I haven’t read the whole thing yet, but Charles Cooke has a long essay in the latest issue of National Review:
The law of defamation is useful for awarding civil damages against those who peddle outright lies — that is, against those who do real damage to a person’s reputation by abusing plain facts that can be easily verified and adjudicated in court. In such cases as it is claimed that Jones beats his wife or Smith is a drug addict, the relevant facts fall easily within the competence of a civil tribunal, and litigation does not threaten to impose a chill on the public discourse. But when a plaintiff files a libel suit involving a matter of political or scientific controversy, the calculus is quite different indeed. When the merits of a libel claim implicate contested questions of science and statistical methodology, judges and juries are so ill suited to pronounce a verdict that allowing the public authority to have the final say is inconsistent with the very concept of free inquiry. The whole point of the scientific enterprise is to resolve controversies through open debate, not through the final decree of government officials.
Even where no verdict of guilt is ultimately pronounced, allowing litigation over criticisms of the validity of scientific research has a deleterious effect on the public discourse. It prompts critics to trim their sails in order to avoid the cost and headache of a lawsuit, thus establishing a climate of fear and quiet rather than of boisterous agitation and open discussion. Hanging the prospect of punishment above the heads of participants in scientific disputes serves not to yield greater accuracy but to invite censorship, the toning down of rhetoric, and the avoidance of hyperbole — of anything, indeed, that could invite a libel complaint. Which is to say that it shuts up the dissenters.

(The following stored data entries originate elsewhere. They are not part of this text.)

-- ==== Sys2Proof/Laws/Memory.lean ====
section
/-! SUPPORT. Memory keeps its canonical form, and what a write leaves at every address. -/

namespace Sys2Proof.Machine

/-- A canonical form from a bound is one from every lower bound. -/
theorem memWfFrom_mono {m : List Host.Cell} {lo lo' : Nat} (h : lo' ≤ lo) (hm : memWfFrom lo m = true) :
    memWfFrom lo' m = true := by
  cases m with
  | nil => rfl
  | cons c r =>
    simp only [memWfFrom, Bool.and_eq_true, decide_eq_true_eq] at hm ⊢
    exact ⟨⟨by omega, hm.1.2⟩, hm.2⟩

/-- Writing one byte keeps the canonical form from any bound below the address. -/
theorem memSet_wfFrom (m : List Host.Cell) (a : Nat) (v : BitVec 8) (lo : Nat) (ha : lo ≤ a)
    (hm : memWfFrom lo m = true) : memWfFrom lo (memSet m a v) = true := by
  induction m generalizing lo with
  | nil =>
    simp only [memSet]
    split
    · rfl
    · rename_i hv
      simpa [memWfFrom, ha] using hv
  | cons c r ih =>
    obtain ⟨k, b⟩ := c
    simp only [memWfFrom, Bool.and_eq_true, decide_eq_true_eq] at hm
    obtain ⟨⟨hk, hb⟩, hr⟩ := hm
    simp only [memSet]
    split
    · split
      · exact memWfFrom_mono (by omega) hr
      · rename_i e hv
        simp only [memWfFrom, Bool.and_eq_true, decide_eq_true_eq]
        exact ⟨⟨ha, hv⟩, e ▸ hr⟩
    · split
      · split
        · simp only [memWfFrom, Bool.and_eq_true, decide_eq_true_eq]
          exact ⟨⟨hk, hb⟩, hr⟩
        · rename_i h1 h2 hv
          simp only [memWfFrom, Bool.and_eq_true, decide_eq_true_eq]
          exact ⟨⟨ha, hv⟩, ⟨⟨by omega, hb⟩, hr⟩⟩
      · simp only [memWfFrom, Bool.and_eq_true, decide_eq_true_eq]
        exact ⟨⟨hk, hb⟩, ih (k + 1) (by omega) hr⟩

/-- Writing one byte keeps the canonical form. -/
theorem memSet_wf {m : List Host.Cell} (a : Nat) (v : BitVec 8) (hm : Memory.wf m = true) :
    Memory.wf (memSet m a v) = true :=
  memSet_wfFrom m a v 0 (Nat.zero_le a) hm

/-- Writing bytes keeps the canonical form. -/
theorem writeMem_wf {m : List Host.Cell} (a n v : Nat) (hm : Memory.wf m = true) :
    Memory.wf (writeMem m a n v) = true := by
  induction n generalizing m a v with
  | zero => exact hm
  | succ n ih => exact ih (a + 1) (v / 256) (memSet_wf a _ hm)

/-- A loaded memory image is canonical. -/
theorem imageOf_wf (l : List Host.Cell) : Memory.wf (imageOf l) = true := by
  have h : ∀ (l m : List Host.Cell), Memory.wf m = true →
      Memory.wf (l.foldl (fun m c => memSet m c.1 c.2) m) = true := by
    intro l
    induction l with
    | nil => exact fun m hm => hm
    | cons c r ih => exact fun m hm => ih _ (memSet_wf c.1 c.2 hm)
  exact h l [] rfl

/-- The byte an address reads as after one byte is written. -/
theorem memGet_memSet (m : List Host.Cell) (a : Nat) (v : BitVec 8) (lo : Nat) (hm : memWfFrom lo m = true)
    (x : Nat) : memGet (memSet m a v) x = if x = a then v else memGet m x := by
  have below : ∀ (m : List Host.Cell) (lo x : Nat), memWfFrom lo m = true → x < lo → memGet m x = 0 := by
    intro m
    induction m with
    | nil => intro lo x _ _; rfl
    | cons c r ih =>
      intro lo x hm hx
      simp only [memWfFrom, Bool.and_eq_true, decide_eq_true_eq] at hm
      simp only [memGet]
      rw [if_neg (by omega)]
      exact ih _ x hm.2 (by omega)
  induction m generalizing lo with
  | nil =>
    simp only [memSet]
    split <;> simp only [memGet] <;> split <;> simp_all
    · intro h; exact absurd h.symm ‹_›
  | cons c r ih =>
    obtain ⟨k, b⟩ := c
    simp only [memWfFrom, Bool.and_eq_true, decide_eq_true_eq] at hm
    obtain ⟨⟨hk, hb⟩, hr⟩ := hm
    simp only [memSet]
    split
    · rename_i hka
      split
      · by_cases hx : x = a
        · rw [if_pos hx, below r (k + 1) x hr (by omega), ‹v = 0›]
        · rw [if_neg hx, memGet, if_neg (by omega)]
      · by_cases hx : x = a
        · simp [memGet, hx]
        · simp [memGet, hx, Ne.symm hx, hka]
    · split
      · split
        · by_cases hx : x = a
          · rw [if_pos hx, memGet, if_neg (by omega), below r (k + 1) x hr (by omega), ‹v = 0›]
          · rw [if_neg hx]
        · by_cases hx : x = a
          · simp [memGet, hx]
          · simp [memGet, hx, Ne.symm hx]
      · simp only [memGet]
        by_cases hkx : k = x
        · rw [if_pos hkx, if_pos hkx, if_neg (by omega)]
        · rw [if_neg hkx, if_neg hkx, ih _ hr]

/-- Every operation over memory keeps the canonical form: a store, another agent's write. -/
theorem State.store_wf {s : State} (a n v : Nat) (h : Memory.wf s.mem = true) :
    Memory.wf (s.store a n v).mem = true := writeMem_wf a n v h

/-- See `State.store_wf`. -/
theorem State.writeReached_wf {s : State} (a n v : Nat) (h : Memory.wf s.mem = true) :
    Memory.wf (s.writeReached a n v).mem = true := by
  unfold State.writeReached
  split
  · exact State.store_wf _ _ _ h
  · exact State.store_wf _ _ _ h

/-- See `State.store_wf`. -/
theorem State.write_wf {s : State} (c : Bool) (a n v : Nat) (h : Memory.wf s.mem = true) :
    Memory.wf (s.write c a n v).mem = true := by
  have fold : ∀ (l : List (Nat × Nat)) (u : State), Memory.wf u.mem = true →
      Memory.wf (l.foldl (fun u p => u.writeReached p.1 p.2 (v / 2 ^ (8 * (p.1 - a)))) u).mem = true := by
    intro l
    induction l with
    | nil => exact fun _ hu => hu
    | cons p r ih => exact fun u hu => ih _ (State.writeReached_wf _ _ _ hu)
  unfold State.write
  dsimp only
  split
  · exact State.store_wf _ _ _ h
  · exact fold _ _ h

/-- See `State.store_wf`. -/
theorem State.agentWrite_wf {s : State} (a : Nat) (b : BitVec 8) (h : Memory.wf s.mem = true) :
    Memory.wf (s.agentWrite a b).mem = true := writeMem_wf a 1 _ h

/-- A list of changes that each keep the canonical form keeps it. -/
theorem foldl_wf {α : Type} (f : List Host.Cell → α → List Host.Cell)
    (hf : ∀ m x, Memory.wf m = true → Memory.wf (f m x) = true) (l : List α) {m : List Host.Cell}
    (h : Memory.wf m = true) : Memory.wf (l.foldl f m) = true := by
  induction l generalizing m with
  | nil => exact h
  | cons x r ih => exact ih (hf m x h)

/-- What reads and writes of memory, and the writes of other agents between their parts, can change. -/
structure Touched (s t : State) : Prop where
  same : t = { s with
    mem := t.mem, icache := t.icache, lock := { s.lock with line := t.lock.line }, unsynced := t.unsynced
    track := t.track, midWrites := t.midWrites }
  oldValues : t.oldValues = s.oldValues
  memWf : Memory.wf s.mem = true → Memory.wf t.mem = true

theorem Touched.refl (s : State) : Touched s s := ⟨rfl, rfl, id⟩

theorem Touched.trans {s t u : State} (h : Touched s t) (h' : Touched t u) : Touched s u where
  same := by
    have e := h'.same
    rw [h.same] at e
    exact e
  oldValues := h'.oldValues.trans h.oldValues
  memWf := fun hm => h'.memWf (h.memWf hm)

/-- What stores of this core can change. -/
theorem Stored.touched {s t : State} (h : Stored s t) (hm : Memory.wf s.mem = true → Memory.wf t.mem = true) :
    Touched s t where
  same := by
    have hl : t.lock = s.lock := h.field State.lock (fun _ _ _ _ => rfl)
    have hw : t.midWrites = s.midWrites := h.field State.midWrites (fun _ _ _ _ => rfl)
    rw [hl, hw]
    exact h.same
  oldValues := h.oldValues
  memWf := hm

theorem touched_store (s : State) (a n v : Nat) : Touched s (s.store a n v) :=
  (s.store_stored a n v).touched (State.store_wf a n v)

theorem touched_write (s : State) (c : Bool) (a n v : Nat) : Touched s (s.write c a n v) :=
  (s.write_stored c a n v).touched (State.write_wf c a n v)

theorem touched_agentWrite (s : State) (a : Nat) (b : BitVec 8) : Touched s (s.agentWrite a b) :=
  ⟨rfl, funext (State.mapCaches_oldValues _ _), State.agentWrite_wf a b⟩

theorem touched_agentWrites (l : List MidWrite) (s : State) :
    Touched s (l.foldl (fun t w => t.agentWrite w.addr w.byte) s) := by
  induction l generalizing s with
  | nil => exact Touched.refl s
  | cons w r ih => exact (touched_agentWrite s w.addr w.byte).trans (ih _)

theorem touched_midWrite (s : State) (k : Nat) : Touched s (s.midWrite k) := by
  have h := touched_agentWrites (s.midWrites.filter (fun w => decide (w.after = k))) s
  refine ⟨?_, h.oldValues, h.memWf⟩
  unfold State.midWrite
  rw [h.same]

/-- The stores that take their places change what a store changes. -/
theorem touched_settle (l : List MemStore) (s : State) : Touched s (s.settle l) := by
  unfold State.settle
  induction l generalizing s with
  | nil => exact Touched.refl s
  | cons e r ih => exact (touched_store s _ _ _).trans (ih _)

/-- Changing the record of the order of accesses changes nothing else. -/
theorem touched_track (s : State) (t : MemTrack) : Touched s { s with track := t } := ⟨rfl, rfl, id⟩

/-- What the late stores that take their places can change. -/
theorem touched_place (s : State) (w : Nat → MemStore → Bool) : Touched s (s.place w) :=
  (touched_track s _).trans (touched_settle _ _)

/-- What a store seen early can change. -/
theorem touched_pushEarly (s : State) (a n v : Nat) : Touched s (s.pushEarly a n v) :=
  (touched_place s _).trans (touched_track _ _)

/-- What settling the order of accesses can change. -/
theorem touched_settleRaces (s : State) : Touched s s.settleRaces :=
  ((touched_track s _).trans (touched_place _ _)).trans (touched_track _ _)

/-- Settling what R245 leaves unordered keeps the canonical form. -/
theorem State.settleRaces_wf {s : State} (h : Memory.wf s.mem = true) : Memory.wf s.settleRaces.mem = true :=
  (touched_settleRaces s).memWf h

/-- Losing the caches keeps the canonical form. -/
theorem State.loseCaches_wf {s : State} (h : Memory.wf s.mem = true) : Memory.wf s.loseCaches.mem = true :=
  foldl_wf _ (fun _ _ hm => memSet_wf _ _ hm) _ (State.settleRaces_wf h)

/-- Wrong data in a line keeps the canonical form. -/
theorem State.corruptLine_wf {s : State} (line : Nat) (h : Memory.wf s.mem = true) :
    Memory.wf (s.corruptLine line).mem = true := by
  simp only [State.corruptLine]
  exact writeMem_wf _ _ _ h

/-- What an indivisible read can change. -/
theorem touched_readPart (s : State) (nc : Bool) (a n : Nat) : Touched s (s.readPart nc a n).2 := by
  unfold State.readPart
  split
  · exact Touched.refl s
  · dsimp only
    cases nc
    · exact touched_place s _
    · exact ((touched_track s _).trans (touched_place _ _)).trans (touched_track _ _)

/-- What a read part by part can change. -/
theorem touched_readParts (nc : Bool) (k : Nat) (l : List (Nat × Nat)) (s : State) :
    Touched s (readParts nc k l s).2 := by
  induction l generalizing k s with
  | nil => exact Touched.refl s
  | cons p r ih => exact ((touched_readPart s nc p.1 p.2).trans (touched_midWrite _ k)).trans (ih ..)

/-- What a write part by part can change. -/
theorem touched_writeParts (c : Bool) (k : Nat) (l : List (Nat × Nat)) (v : Nat) (s : State) :
    Touched s (writeParts c k l v s) := by
  induction l generalizing k v s with
  | nil => exact Touched.refl s
  | cons p r ih => exact ((touched_write s c p.1 p.2 v).trans (touched_midWrite _ k)).trans (ih ..)

/-- What a read can change. -/
theorem touched_load (s : State) (nc : Bool) (a n : Nat) : Touched s (s.load nc a n).2 := by
  unfold State.load
  split
  · exact Touched.refl s
  · split
    · exact touched_readPart ..
    · exact touched_readParts ..

/-- What a write can change. -/
theorem touched_save (s : State) (c : Bool) (a n v : Nat) : Touched s (s.save c a n v) := by
  unfold State.save
  split
  · exact touched_writeParts ..
  · exact touched_write ..

/-- A read that meets nothing unordered and no other agent: the bytes at the address, and nothing changes. -/
theorem State.load_of_ordered {s : State} {nc : Bool} {a n : Nat} (h : n ≤ 8 ∨ s.midWrites = [])
    (hr : noRace s nc a n = true) : s.load nc a n = (readMem s.mem a n, s) := by
  have : (decide (n ≤ 8) || s.midWrites.isEmpty) = true := by
    rcases h with h | h <;> simp [h]
  simp [State.load, this, hr]

/-- A write that meets no other agent. -/
theorem State.save_of_alone {s : State} {c : Bool} {a n v : Nat} (h : n ≤ 8 ∨ s.midWrites = []) :
    s.save c a n v = s.write c a n v := by
  have : (decide (8 < n) && !s.midWrites.isEmpty) = false := by
    rcases h with h | h
    · simp; omega
    · simp [h]
  simp [State.save, this]

/-- Reset memory is canonical. -/
theorem reset_mem_wf : Memory.wf State.reset.mem = true := rfl

/-- Placing an instruction word keeps the canonical form. -/
theorem State.withFetchWord_wf {s : State} (k w : Nat) (h : Memory.wf s.mem = true) :
    Memory.wf (s.withFetchWord k w).mem = true := by
  unfold State.withFetchWord
  split
  · exact writeMem_wf _ _ _ h
  · exact h

end Sys2Proof.Machine
end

Which is, of course, the entire point.
I haven’t read the whole thing either, but from what I have read Cooke appears to be under the impression that the case is about the controversy over the validity of the scientific conclusions, whereas the judges summations I’ve read makes it clear that the case is over whether or not Mann committed acts of scientific fraud, which is what Simberg and Steyn have allegedly accused him of.
Apparently you have a reading comprehension problem, plus, no judge has said that “the case is over.”
“the case is over.”
I see you’re practicing the politicians art of quoting out of context .
You must be feeling very proud of yourself.
Well done.
I’m sorry I misread it, but if you meant “the case is about,” you should have written that.
It appears Andrew would have been better served by writing “… the case is about …” both times.
No, libel cases aren’t about accusations of fraud, they’re about accusations of libel. That’s why they call them libel cases instead of fraud cases. Lawyers are smart like that.
You mean the case is over whether or not Mann was libeled by allegedly being accused of scientific fraud?
Closer. For you to believe that it was libel, you have to believe that Rand actually thinks Mann’s statistical techniques were sound and that Mann is actually honest and open with this data a methods, which is about as likely as him having a secret man-crush on dn guy.
If Jerry Sandusky had a raw set of football stats, he wouldn’t let Mann within 500 feet of it, because when Mann whips out his wholly unnatural statistical methods (which have drawn the ire of the statisticians who looked at his work). his adjustments, his inversions of time-series data, and the way he mixes data sets in obscene ways,you’d end up with Ohio beating Penn State in the 1934 Sugar Bowl by 3 to -1.
The Judges haven’t seen it that way, and ultimately they are the ones who count.
I’d suggest you read either Judge Greene or Weisberg’s opinion memo for dismissing
the SLAPP action.
The Judges haven’t seen it that way, and ultimately they are the ones who count.
Not if they’re reversed on appeal, you moron.